CRIMEA: New punishments for "religious agitation in public places"?

A new draft Law on Administrative Offences in the Republic of Crimea would, if adopted in current form, prescribe fines for the undefined "offence" of "religious agitation in public places". The draft passed its first reading in the State Council (Crimea's parliament) in May. Although fines would be relatively small, they would rise for repeated "offences", Forum 18 News Service notes. "I don't understand what they envisage" by the term "religious agitation in public places", Chair of the State Council's Culture Committee Svetlana Savchenko told Forum 18. Asked if Orthodox Easter processions around churches might be punishable, she responded: "Processions are not agitation – giving out books or leaflets is." Meanwhile, a senior Crimean Muslim official was twice fined in April for failing to pay earlier fines because institutions under his authority had religious books the Russian authorities claim are "extremist".

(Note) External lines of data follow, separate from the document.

/-- R37 in terms of sign and magnitude. -/
theorem phaseOk_iff (x : Voice) : phaseOk x ↔ signOf x.phase = false ∧ magOf x.phase < magOf twoPiF := by
  have hnz : signOf x.phase = true ∧ magOf x.phase = 0 ↔ x.phase = 0x80000000#32 :=
    ⟨fun h => f32_ext h.1 h.2, fun h => by rw [h]; decide⟩
  rw [phaseOk, ← and_assoc, between_zero_iff signOf_twoPiF twoPiF_finite, Ne, ← hnz]
  cases signOf x.phase with
  | false => simp
  | true => simpa using fun h _ => h

theorem signedUnits_eq_of_nonneg {x : F32} (h : signOf x = false ∨ magOf x = 0) : signedUnits x = unitsOf x := by
  rcases h with h | h
  · simp [signedUnits, h]
  · simp [signedUnits, unitsOf, h]

/-- The sum of a phase and an increment of the cycle is not negative and at most twice TWO_PI_F. -/
theorem add32_in_cycle {phase pinc : F32} (hs : signOf phase = false) (hp : magOf phase < magOf twoPiF)
    (hi : inCycle pinc = true) :
    ∃ m ≤ magOf twoPiF + 2 ^ 23, add32 phase pinc = packF false m := by
  obtain ⟨hinc, hsign⟩ := (inCycle_iff pinc).1 hi
  have htwoPi := twoPiF_finite
  refine ⟨roundMag (unitsOf phase + unitsOf pinc) 1, ?_, ?_⟩
  · have hphase : unitsOf phase ≤ unitsOf twoPiF := unitsOfMag_le htwoPi (Nat.le_of_lt hp)
    have hpinc : unitsOf pinc ≤ unitsOf twoPiF := unitsOfMag_le htwoPi (Nat.le_of_lt hinc)
    exact roundMag_le_of_le (by decide) Nat.one_pos (by rw [unitsOfMag_double_twoPiF]; omega)
  · rw [add32_finite (by omega) (by omega), signedUnits_eq_of_nonneg (.inl hs), signedUnits_eq_of_nonneg hsign, hs,
      Bool.false_and, ← Nat.cast_add, packSum_ofNat]

theorem ge32_twoPiF_packF {m : Nat} (h : m ≤ infMag) :
    ge32 (packF false m) twoPiF = decide (magOf twoPiF ≤ m) := by
  have hlt : m < 2 ^ 31 := Nat.lt_of_le_of_lt h infMag_lt
  rw [ge32_nonneg (signOf_packF _ hlt) signOf_twoPiF (by rwa [magOf_packF _ hlt]) (Nat.le_of_lt twoPiF_finite),
    magOf_packF _ hlt]

/-- TWO_PI_F subtracted from a number that is at least TWO_PI_F and at most twice that leaves at most TWO_PI_F. -/
theorem sub32_twoPiF {m : Nat} (hlo : magOf twoPiF ≤ m) (hup : m ≤ magOf twoPiF + 2 ^ 23) :
    ∃ m' ≤ magOf twoPiF, sub32 (packF false m) twoPiF = packF false m' := by
  have hfin : magOf twoPiF + 2 ^ 23 < infMag := by decide
  have hlt : m < 2 ^ 31 := by have := infMag_lt; omega
  have hmag : magOf (packF false m) = m := magOf_packF _ hlt
  refine ⟨roundMag (unitsOf (packF false m) - unitsOf twoPiF) 1, ?_,
    sub32_of_le (signOf_packF _ hlt) signOf_twoPiF (by omega) (by omega)⟩
  have hunits : unitsOf (packF false m) ≤ 2 * unitsOf twoPiF := by
    rw [← unitsOfMag_double_twoPiF, unitsOf, hmag]
    exact unitsOfMag_le hfin hup
  exact roundMag_le_of_le twoPiF_finite Nat.one_pos (by show _ ≤ unitsOf twoPiF * 1; omega)

theorem sub32_twoPiF_self : sub32 (packF false (magOf twoPiF)) twoPiF = packF false 0 := by
  have hpack : packF false (magOf twoPiF) = twoPiF :=
    f32_ext ((signOf_packF _ (magOf_lt _)).trans signOf_twoPiF.symm) (magOf_packF _ (magOf_lt _))
  rw [hpack, sub32_of_le signOf_twoPiF signOf_twoPiF twoPiF_finite (Nat.le_refl _), Nat.sub_self, roundMag_zero]

/-- From at most twice TWO_PI_F two iterations of the loop of R153 come to the cycle: the first leaves at most TWO_PI_F,
and the second is only run there and leaves +0.0 (R154). -/
theorem wrapPhase_two {m : Nat} (h : m ≤ magOf twoPiF + 2 ^ 23) :
    ∃ m' < magOf twoPiF, wrapPhase 2 (packF false m) = packF false m' := by
  have hfin : magOf twoPiF + 2 ^ 23 < infMag := by decide
  rw [wrapPhase, ge32_twoPiF_packF (Nat.le_of_lt (Nat.lt_of_le_of_lt h hfin))]
  by_cases hfirst : magOf twoPiF ≤ m
  · obtain ⟨m', hm', hsub⟩ := sub32_twoPiF hfirst h
    rw [decide_eq_true hfirst, if_pos rfl, hsub, wrapPhase,
      ge32_twoPiF_packF (Nat.le_of_lt (Nat.lt_of_le_of_lt hm' twoPiF_finite)), wrapPhase]
    by_cases hsecond : magOf twoPiF ≤ m'
    · refine ⟨0, by decide, ?_⟩
      rw [decide_eq_true hsecond, if_pos rfl, Nat.le_antisymm hm' hsecond, sub32_twoPiF_self]
    · exact ⟨m', Nat.lt_of_not_le hsecond, by rw [decide_eq_false hsecond]; rfl⟩
  · exact ⟨m, Nat.lt_of_not_le hfirst, by rw [decide_eq_false hfirst]; rfl⟩

/-- The next phase of a voice in domain is in the cycle and not −0.0 (R154). -/
theorem phaseOk_advance {x : Voice} (h : phaseOk x) (hd : inDomain x = true) : phaseOk (advance x) := by
  obtain ⟨hsign, hphase⟩ := (phaseOk_iff x).1 h
  rw [inDomain, Bool.and_eq_true] at hd
  obtain ⟨m, hm, hadd⟩ := add32_in_cycle hsign hphase hd.1
  obtain ⟨m', hm', hwrap⟩ := wrapPhase_two hm
  have hnext : (advance x).phase = packF false m' := by
    show wrapPhase 2 (add32 x.phase x.pinc) = _
    rw [hadd, hwrap]
  have hlt : m' < 2 ^ 31 := Nat.lt_trans hm' (magOf_lt _)
  rw [phaseOk_iff, hnext, signOf_packF _ hlt, magOf_packF _ hlt]
  exact ⟨rfl, hm'⟩

/-! ### The unit interval -/

theorem orderOf_packF (neg : Bool) {m : Nat} (h : m < 2 ^ 31) :
    orderOf (packF neg m) = if neg then -(m : Int) else m := by
  rw [orderOf, signOf_packF neg h, magOf_packF neg h]

/-- The place of an exact sum in the order of binary32: a sum of zero is at 0, whatever its sign. -/
theorem orderOf_packSum (neg : Bool) (z : Int) :
    orderOf (packSum neg z) = if z < 0 then -(roundMag z.natAbs 1 : Int) else roundMag z.natAbs 1 := by
  unfold packSum
  split
  case isTrue hz => subst hz; rw [orderOf_packF neg (by decide)]; simp
  case isFalse hz => rw [orderOf_packF _ (roundMag_lt _ _)]; simp

/-- Rounding a sum does not pass a value that the exact sum is not above. -/
theorem orderOf_packSum_le (neg : Bool) {z : Int} {v : F32} (hv : magOf v < infMag) (h : z ≤ signedUnits v) :
    orderOf (packSum neg z) ≤ orderOf v := by
  have hunits : unitsOf v = unitsOfMag (magOf v) := rfl
  rw [orderOf_packSum]
  unfold signedUnits at h
  unfold orderOf
  cases hs : signOf v <;> simp only [hs, Bool.false_eq_true, if_true, if_false] at h ⊢
  · split
    · omega
    · have hround := roundMag_le_of_le (num := z.natAbs) hv Nat.one_pos (by omega)
      omega
  · have hround := le_roundMag_of_le (num := z.natAbs) hv Nat.one_pos (by omega)
    split
    · omega
    · have h0 := (unitsOf_eq_zero_iff hv).1 (by omega)
      have hz : z = 0 := by omega
      simp [hz, h0]

/-- Rounding a sum does not pass a value that the exact sum is not below. -/
theorem le_orderOf_packSum (neg : Bool) {z : Int} {v : F32} (hv : magOf v < infMag) (h : signedUnits v ≤ z) :
    orderOf v ≤ orderOf (packSum neg z) := by
  have hunits : unitsOf v = unitsOfMag (magOf v) := rfl
  rw [orderOf_packSum]
  unfold signedUnits at h
  unfold orderOf
  cases hs : signOf v <;> simp only [hs, Bool.false_eq_true, if_true, if_false] at h ⊢
  · have hround := le_roundMag_of_le (num := z.natAbs) hv Nat.one_pos (by omega)
    rw [if_neg (by omega)]
    omega
  · split
    · have hround := roundMag_le_of_le (num := z.natAbs) hv Nat.one_pos (by omega)
      omega
    · omega

/-- Lying in [0, 1] in terms of the order of binary32. -/
theorem inUnit_iff (v : F32) : inUnit v ↔ isNaN v = false ∧ 0 ≤ orderOf v ∧ orderOf v ≤ orderOf oneF := by
  have hzero : isNaN zeroF = false ∧ orderOf zeroF = 0 := by decide
  have hone : isNaN oneF = false := by decide
  simp only [inUnit, ge32, ordered, hzero, hone, Bool.not_false, Bool.and_true, Bool.true_and, Bool.and_eq_true,
    Bool.not_eq_true', decide_eq_true_eq]
  tauto

/-- Among values other than NaN, not below is at least. -/
theorem orderOf_le_of_not_lt32 {a b : F32} (ha : isNaN a = false) (hb : isNaN b = false) (h : ¬lt32 a b = true) :
    orderOf b ≤ orderOf a := by
  rwa [lt32_iff ha hb, not_lt] at h

/-- A value of [0, 1] is finite. -/
theorem magOf_lt_of_inUnit {v : F32} (h : inUnit v) : magOf v < infMag := by
  obtain ⟨-, hlo, hup⟩ := (inUnit_iff v).1 h
  have hone : orderOf oneF < infMag := by decide
  unfold orderOf at hlo hup hone
  split at hlo <;> simp_all <;> omega

theorem signedUnits_nonneg_of_inUnit {v : F32} (h : inUnit v) : 0 ≤ signedUnits v := by
  have hfin := magOf_lt_of_inUnit h
  obtain ⟨-, hlo, -⟩ := (inUnit_iff v).1 h
  unfold orderOf at hlo
  unfold signedUnits
  split
  case isTrue hs =>
    rw [if_pos hs] at hlo
    have := (unitsOf_eq_zero_iff hfin).2 (by omega)
    omega
  case isFalse => omega

/-- clamp01 lands in [0, 1] (R263). -/
theorem clamp01_inUnit (x : F32) : inUnit (clamp01 x) := by
  have hzero : inUnit zeroF := by unfold inUnit; decide
  have hone : inUnit oneF := by unfold inUnit; decide
  unfold clamp01
  split
  case isFalse => exact hzero
  case isTrue hpos =>
    split
    case isTrue => exact hone
    case isFalse hle =>
      have hx : isNaN x = false := by
        by_contra hnan
        simp [(comparisons_of_isNaN (b := zeroF) (.inl (Bool.eq_true_of_not_eq_false hnan))).2.1] at hpos
      rw [gt32_eq_lt32] at hpos hle
      rw [lt32_iff (by decide) hx, show orderOf zeroF = 0 by decide] at hpos
      exact (inUnit_iff x).2 ⟨hx, Int.le_of_lt hpos, orderOf_le_of_not_lt32 (by decide) hx hle⟩

/-- A sum of two numbers of [0, 1] is not negative and not a NaN. -/
theorem add32_of_inUnit {a b : F32} (ha : inUnit a) (hb : inUnit b) :
    isNaN (add32 a b) = false ∧ 0 ≤ orderOf (add32 a b) := by
  have hfa := magOf_lt_of_inUnit ha
  have hfb := magOf_lt_of_inUnit hb
  refine ⟨isNaN_add32_finite hfa hfb, ?_⟩
  have hsum : signedUnits zeroF ≤ signedUnits a + signedUnits b := by
    have h0 : signedUnits zeroF = 0 := by decide
    have hua := signedUnits_nonneg_of_inUnit ha
    have hub := signedUnits_nonneg_of_inUnit hb
    omega
  rw [add32_finite hfa hfb]
  exact le_orderOf_packSum (v := zeroF) _ (by decide) hsum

CRIMEA: Interrogated, photographed, fingerprinted, fined

Seven of nine Baptists who conducted an outdoor religious meeting in a village in central Crimea were fined in May, Forum 18 News Service notes. An eighth is due in court on 15 June. All rejected police and court insistence that their event required prior notification under Russia's Demonstrations Law. "This event did not disturb public order and did not threaten the safety of the participants themselves or of other citizens," church members insisted to Forum 18. The chair of the village council who halted the event, Aleksei Rusanov, and the head of the District Police, Colonel Aleksandr Venikov, both refused to discuss their actions with Forum 18. Since Russia's annexation of Crimea in March 2014, some religious communities have complained of state restrictions on public activities they had previously conducted when the peninsula was under Ukrainian rule. The fines came as proposed new punishments for "religious agitation in public places" are in Crimea's State Council (parliament). The United Nations has expressed concern about the consequences of a re-registration requirement on Crimea's religious communities.